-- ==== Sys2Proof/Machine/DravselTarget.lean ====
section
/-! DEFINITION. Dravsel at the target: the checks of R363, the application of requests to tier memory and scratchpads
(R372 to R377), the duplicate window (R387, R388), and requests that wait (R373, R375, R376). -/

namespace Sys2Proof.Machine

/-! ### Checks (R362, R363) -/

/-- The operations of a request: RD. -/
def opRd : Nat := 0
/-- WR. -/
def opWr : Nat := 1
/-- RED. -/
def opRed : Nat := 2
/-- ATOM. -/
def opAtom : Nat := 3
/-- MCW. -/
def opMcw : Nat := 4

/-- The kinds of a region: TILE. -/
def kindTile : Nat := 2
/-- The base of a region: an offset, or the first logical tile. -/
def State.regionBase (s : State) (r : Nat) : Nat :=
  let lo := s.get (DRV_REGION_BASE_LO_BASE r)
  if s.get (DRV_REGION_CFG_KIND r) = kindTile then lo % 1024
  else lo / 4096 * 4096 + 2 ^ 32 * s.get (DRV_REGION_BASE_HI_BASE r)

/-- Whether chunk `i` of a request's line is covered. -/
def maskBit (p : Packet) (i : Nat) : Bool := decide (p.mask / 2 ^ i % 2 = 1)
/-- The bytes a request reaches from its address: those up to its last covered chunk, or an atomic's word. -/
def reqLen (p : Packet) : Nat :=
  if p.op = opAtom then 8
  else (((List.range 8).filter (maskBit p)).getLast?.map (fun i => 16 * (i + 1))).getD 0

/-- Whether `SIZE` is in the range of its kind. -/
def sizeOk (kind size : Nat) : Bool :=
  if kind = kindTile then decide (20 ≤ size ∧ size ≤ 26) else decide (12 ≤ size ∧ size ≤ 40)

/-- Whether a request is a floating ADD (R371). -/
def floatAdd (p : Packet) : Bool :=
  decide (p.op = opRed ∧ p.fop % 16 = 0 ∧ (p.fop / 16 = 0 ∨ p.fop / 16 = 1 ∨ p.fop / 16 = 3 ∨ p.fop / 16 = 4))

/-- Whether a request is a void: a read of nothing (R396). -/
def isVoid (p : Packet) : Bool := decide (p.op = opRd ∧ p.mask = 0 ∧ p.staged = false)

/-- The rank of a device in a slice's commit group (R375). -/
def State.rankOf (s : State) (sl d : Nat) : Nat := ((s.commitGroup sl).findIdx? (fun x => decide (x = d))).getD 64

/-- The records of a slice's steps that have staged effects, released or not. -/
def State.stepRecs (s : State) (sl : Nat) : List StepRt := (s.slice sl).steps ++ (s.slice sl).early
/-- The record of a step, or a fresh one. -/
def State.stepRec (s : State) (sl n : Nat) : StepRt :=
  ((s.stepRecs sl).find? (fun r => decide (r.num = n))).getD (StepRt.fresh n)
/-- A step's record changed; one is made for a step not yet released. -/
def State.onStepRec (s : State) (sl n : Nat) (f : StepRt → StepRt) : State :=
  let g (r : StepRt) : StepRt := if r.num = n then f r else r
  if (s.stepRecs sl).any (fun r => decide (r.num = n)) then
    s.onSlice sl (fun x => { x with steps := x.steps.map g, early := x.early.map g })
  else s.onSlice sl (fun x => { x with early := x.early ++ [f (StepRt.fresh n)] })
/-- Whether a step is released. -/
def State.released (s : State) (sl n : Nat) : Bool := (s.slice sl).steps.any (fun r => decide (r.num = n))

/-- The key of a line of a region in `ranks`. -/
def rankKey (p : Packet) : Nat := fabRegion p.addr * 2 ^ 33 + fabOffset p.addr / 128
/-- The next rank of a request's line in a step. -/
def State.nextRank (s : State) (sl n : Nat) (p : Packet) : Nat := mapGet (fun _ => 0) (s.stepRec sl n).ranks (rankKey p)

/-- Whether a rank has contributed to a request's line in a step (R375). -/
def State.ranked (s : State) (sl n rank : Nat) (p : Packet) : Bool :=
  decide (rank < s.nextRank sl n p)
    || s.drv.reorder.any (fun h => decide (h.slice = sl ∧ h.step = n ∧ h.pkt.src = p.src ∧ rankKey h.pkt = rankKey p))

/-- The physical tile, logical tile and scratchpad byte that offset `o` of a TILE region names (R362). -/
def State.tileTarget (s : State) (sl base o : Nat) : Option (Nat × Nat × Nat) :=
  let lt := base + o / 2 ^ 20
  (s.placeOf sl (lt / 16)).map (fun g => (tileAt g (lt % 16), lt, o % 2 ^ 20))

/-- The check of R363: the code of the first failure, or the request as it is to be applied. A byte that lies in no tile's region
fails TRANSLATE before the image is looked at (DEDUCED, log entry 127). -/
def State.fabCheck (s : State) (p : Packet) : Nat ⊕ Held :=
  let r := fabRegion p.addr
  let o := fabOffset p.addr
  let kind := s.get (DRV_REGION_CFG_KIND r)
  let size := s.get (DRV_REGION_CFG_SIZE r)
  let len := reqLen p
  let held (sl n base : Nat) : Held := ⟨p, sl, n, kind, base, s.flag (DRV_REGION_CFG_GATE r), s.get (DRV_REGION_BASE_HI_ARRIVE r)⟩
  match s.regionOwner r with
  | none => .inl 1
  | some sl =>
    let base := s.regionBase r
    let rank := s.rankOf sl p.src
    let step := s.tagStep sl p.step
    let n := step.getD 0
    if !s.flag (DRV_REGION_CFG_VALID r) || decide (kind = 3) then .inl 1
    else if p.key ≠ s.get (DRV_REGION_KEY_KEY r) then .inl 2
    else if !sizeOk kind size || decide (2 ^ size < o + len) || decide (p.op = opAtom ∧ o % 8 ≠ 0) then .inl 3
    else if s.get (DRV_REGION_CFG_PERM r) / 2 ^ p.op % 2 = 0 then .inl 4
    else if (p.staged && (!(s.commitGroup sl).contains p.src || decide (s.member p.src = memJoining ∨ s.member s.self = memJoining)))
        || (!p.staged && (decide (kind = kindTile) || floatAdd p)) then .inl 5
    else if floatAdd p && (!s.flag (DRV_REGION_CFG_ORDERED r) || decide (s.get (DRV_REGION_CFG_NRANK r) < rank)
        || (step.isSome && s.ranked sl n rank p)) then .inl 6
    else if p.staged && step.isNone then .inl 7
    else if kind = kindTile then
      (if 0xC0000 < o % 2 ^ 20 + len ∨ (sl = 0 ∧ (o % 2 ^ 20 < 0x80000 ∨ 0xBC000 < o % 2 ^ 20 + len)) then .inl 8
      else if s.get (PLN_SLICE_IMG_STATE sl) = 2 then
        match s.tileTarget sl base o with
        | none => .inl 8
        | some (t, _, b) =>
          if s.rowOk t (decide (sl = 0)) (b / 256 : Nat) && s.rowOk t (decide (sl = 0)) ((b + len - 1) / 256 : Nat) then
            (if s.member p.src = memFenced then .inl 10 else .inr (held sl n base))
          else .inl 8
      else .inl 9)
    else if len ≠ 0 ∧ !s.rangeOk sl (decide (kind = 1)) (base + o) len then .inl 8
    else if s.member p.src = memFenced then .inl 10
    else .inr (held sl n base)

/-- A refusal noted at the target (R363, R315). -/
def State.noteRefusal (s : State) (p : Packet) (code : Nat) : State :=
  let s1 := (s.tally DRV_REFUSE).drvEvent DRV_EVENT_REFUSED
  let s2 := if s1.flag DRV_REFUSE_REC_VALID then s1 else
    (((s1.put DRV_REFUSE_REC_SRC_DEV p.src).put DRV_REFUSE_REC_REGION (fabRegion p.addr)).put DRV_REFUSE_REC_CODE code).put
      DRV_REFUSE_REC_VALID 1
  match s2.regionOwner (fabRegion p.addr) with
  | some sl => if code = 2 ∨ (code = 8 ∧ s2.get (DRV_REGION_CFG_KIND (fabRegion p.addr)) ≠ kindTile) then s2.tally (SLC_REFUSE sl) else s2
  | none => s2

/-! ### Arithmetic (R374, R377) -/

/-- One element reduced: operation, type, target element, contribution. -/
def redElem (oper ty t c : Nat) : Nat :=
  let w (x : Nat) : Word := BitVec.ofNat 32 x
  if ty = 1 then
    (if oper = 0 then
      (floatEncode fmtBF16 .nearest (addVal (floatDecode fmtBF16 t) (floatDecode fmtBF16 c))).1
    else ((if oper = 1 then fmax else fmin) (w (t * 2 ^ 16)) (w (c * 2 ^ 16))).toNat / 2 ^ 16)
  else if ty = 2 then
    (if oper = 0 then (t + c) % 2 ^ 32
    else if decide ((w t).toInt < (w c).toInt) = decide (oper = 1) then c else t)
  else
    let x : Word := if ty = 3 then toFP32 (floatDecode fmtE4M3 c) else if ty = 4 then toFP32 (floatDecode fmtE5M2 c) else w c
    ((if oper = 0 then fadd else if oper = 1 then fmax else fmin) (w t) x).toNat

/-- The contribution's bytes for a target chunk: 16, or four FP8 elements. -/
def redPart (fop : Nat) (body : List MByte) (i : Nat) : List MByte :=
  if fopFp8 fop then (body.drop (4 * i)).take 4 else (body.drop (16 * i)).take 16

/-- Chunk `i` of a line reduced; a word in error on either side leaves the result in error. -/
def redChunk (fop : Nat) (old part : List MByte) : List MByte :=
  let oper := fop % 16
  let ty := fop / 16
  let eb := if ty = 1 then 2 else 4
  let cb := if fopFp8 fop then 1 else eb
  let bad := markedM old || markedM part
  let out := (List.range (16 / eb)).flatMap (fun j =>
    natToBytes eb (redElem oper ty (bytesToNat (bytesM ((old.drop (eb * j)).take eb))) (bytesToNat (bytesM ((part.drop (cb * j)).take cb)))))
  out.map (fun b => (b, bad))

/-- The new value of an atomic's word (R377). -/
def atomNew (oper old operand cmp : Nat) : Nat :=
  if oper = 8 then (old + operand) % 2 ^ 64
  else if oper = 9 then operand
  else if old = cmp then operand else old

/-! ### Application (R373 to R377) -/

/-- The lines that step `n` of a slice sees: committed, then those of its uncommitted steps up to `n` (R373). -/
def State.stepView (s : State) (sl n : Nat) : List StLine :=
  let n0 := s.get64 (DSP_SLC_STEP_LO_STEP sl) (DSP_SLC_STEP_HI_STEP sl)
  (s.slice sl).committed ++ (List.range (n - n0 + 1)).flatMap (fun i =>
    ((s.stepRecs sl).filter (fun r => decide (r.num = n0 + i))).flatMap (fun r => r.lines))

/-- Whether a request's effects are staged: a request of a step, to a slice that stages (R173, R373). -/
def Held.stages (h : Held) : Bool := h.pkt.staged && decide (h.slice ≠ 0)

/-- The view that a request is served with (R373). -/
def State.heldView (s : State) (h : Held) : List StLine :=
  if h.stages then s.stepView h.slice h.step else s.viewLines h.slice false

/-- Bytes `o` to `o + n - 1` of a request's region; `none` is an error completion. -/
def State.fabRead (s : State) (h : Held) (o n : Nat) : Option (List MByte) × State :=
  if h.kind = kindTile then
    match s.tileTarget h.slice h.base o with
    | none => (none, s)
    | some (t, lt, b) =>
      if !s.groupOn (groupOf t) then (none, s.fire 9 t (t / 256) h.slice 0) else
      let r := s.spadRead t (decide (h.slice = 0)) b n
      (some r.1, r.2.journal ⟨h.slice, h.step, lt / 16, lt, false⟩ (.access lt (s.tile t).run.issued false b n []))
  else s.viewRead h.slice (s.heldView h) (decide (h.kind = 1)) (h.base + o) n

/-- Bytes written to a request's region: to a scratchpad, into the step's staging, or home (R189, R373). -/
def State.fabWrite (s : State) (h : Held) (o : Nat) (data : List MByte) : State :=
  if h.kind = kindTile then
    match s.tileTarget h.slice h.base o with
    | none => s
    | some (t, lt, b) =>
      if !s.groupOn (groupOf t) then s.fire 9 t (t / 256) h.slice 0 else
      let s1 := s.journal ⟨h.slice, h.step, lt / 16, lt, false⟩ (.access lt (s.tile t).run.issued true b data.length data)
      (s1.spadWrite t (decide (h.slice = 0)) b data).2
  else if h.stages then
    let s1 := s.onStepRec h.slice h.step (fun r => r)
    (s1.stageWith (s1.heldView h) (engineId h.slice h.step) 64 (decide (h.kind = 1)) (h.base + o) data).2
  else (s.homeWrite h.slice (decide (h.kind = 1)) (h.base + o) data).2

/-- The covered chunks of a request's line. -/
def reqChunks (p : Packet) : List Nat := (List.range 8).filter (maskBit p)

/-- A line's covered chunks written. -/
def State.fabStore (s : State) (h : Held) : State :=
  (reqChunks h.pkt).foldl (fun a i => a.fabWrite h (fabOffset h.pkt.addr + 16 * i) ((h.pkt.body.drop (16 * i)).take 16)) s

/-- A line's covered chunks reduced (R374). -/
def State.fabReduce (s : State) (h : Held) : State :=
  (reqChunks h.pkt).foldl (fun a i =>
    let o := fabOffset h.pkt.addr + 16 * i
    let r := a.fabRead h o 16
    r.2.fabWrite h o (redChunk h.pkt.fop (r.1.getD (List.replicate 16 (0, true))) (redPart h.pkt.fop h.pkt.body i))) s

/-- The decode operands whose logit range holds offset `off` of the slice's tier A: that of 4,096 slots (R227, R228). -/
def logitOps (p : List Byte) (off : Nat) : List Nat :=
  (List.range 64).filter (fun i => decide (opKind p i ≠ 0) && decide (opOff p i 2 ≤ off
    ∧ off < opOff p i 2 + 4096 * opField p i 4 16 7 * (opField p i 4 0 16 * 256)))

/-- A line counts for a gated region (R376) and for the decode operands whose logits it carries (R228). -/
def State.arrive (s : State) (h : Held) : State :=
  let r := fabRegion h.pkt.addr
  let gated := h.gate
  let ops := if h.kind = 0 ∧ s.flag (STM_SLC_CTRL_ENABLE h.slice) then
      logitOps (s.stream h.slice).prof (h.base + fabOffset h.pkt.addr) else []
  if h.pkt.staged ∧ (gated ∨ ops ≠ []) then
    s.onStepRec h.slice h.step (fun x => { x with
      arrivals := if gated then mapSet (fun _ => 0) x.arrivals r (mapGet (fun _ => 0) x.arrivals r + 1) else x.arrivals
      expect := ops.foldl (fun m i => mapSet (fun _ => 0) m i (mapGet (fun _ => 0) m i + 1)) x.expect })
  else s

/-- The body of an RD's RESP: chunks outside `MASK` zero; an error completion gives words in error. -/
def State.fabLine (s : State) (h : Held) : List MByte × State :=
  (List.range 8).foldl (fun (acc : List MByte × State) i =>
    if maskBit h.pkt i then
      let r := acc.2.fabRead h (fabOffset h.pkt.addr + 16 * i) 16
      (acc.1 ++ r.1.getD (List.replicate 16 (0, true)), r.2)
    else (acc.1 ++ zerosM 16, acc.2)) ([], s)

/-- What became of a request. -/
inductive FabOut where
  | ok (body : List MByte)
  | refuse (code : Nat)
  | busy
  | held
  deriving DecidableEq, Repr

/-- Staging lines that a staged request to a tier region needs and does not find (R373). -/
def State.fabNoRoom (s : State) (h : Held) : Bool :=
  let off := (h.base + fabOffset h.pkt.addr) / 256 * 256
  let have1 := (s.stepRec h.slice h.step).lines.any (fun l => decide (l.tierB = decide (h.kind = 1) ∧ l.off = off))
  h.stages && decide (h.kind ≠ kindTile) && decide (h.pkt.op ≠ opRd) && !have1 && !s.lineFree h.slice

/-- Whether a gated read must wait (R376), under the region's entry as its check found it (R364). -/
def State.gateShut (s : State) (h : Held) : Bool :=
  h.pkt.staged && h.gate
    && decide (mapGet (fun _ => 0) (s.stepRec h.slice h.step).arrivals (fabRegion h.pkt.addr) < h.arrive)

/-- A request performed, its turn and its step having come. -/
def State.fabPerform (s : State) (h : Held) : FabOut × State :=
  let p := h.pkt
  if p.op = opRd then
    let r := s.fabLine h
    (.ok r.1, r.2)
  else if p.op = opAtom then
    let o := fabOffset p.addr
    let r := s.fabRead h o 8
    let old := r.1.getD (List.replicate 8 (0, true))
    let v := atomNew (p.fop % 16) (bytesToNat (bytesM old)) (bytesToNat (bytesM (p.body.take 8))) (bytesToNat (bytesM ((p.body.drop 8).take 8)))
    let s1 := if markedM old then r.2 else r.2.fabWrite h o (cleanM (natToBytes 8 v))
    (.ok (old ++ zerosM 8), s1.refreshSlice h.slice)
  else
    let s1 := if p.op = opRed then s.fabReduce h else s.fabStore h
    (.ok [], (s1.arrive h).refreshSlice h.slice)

▶ TASK REQUIREMENTS
Among the entries above, find the line with "else lo / 4096" and the line with "if p.op = opAtom then 8"; give again exactly these two lines and all lines between them.

▶ ANSWER FOR THE TASK
  else lo / 4096 * 4096 + 2 ^ 32 * s.get (DRV_REGION_BASE_HI_BASE r)

/-- Whether chunk `i` of a request's line is covered. -/
def maskBit (p : Packet) (i : Nat) : Bool := decide (p.mask / 2 ^ i % 2 = 1)
/-- The bytes a request reaches from its address: those up to its last covered chunk, or an atomic's word. -/
def reqLen (p : Packet) : Nat :=
  if p.op = opAtom then 8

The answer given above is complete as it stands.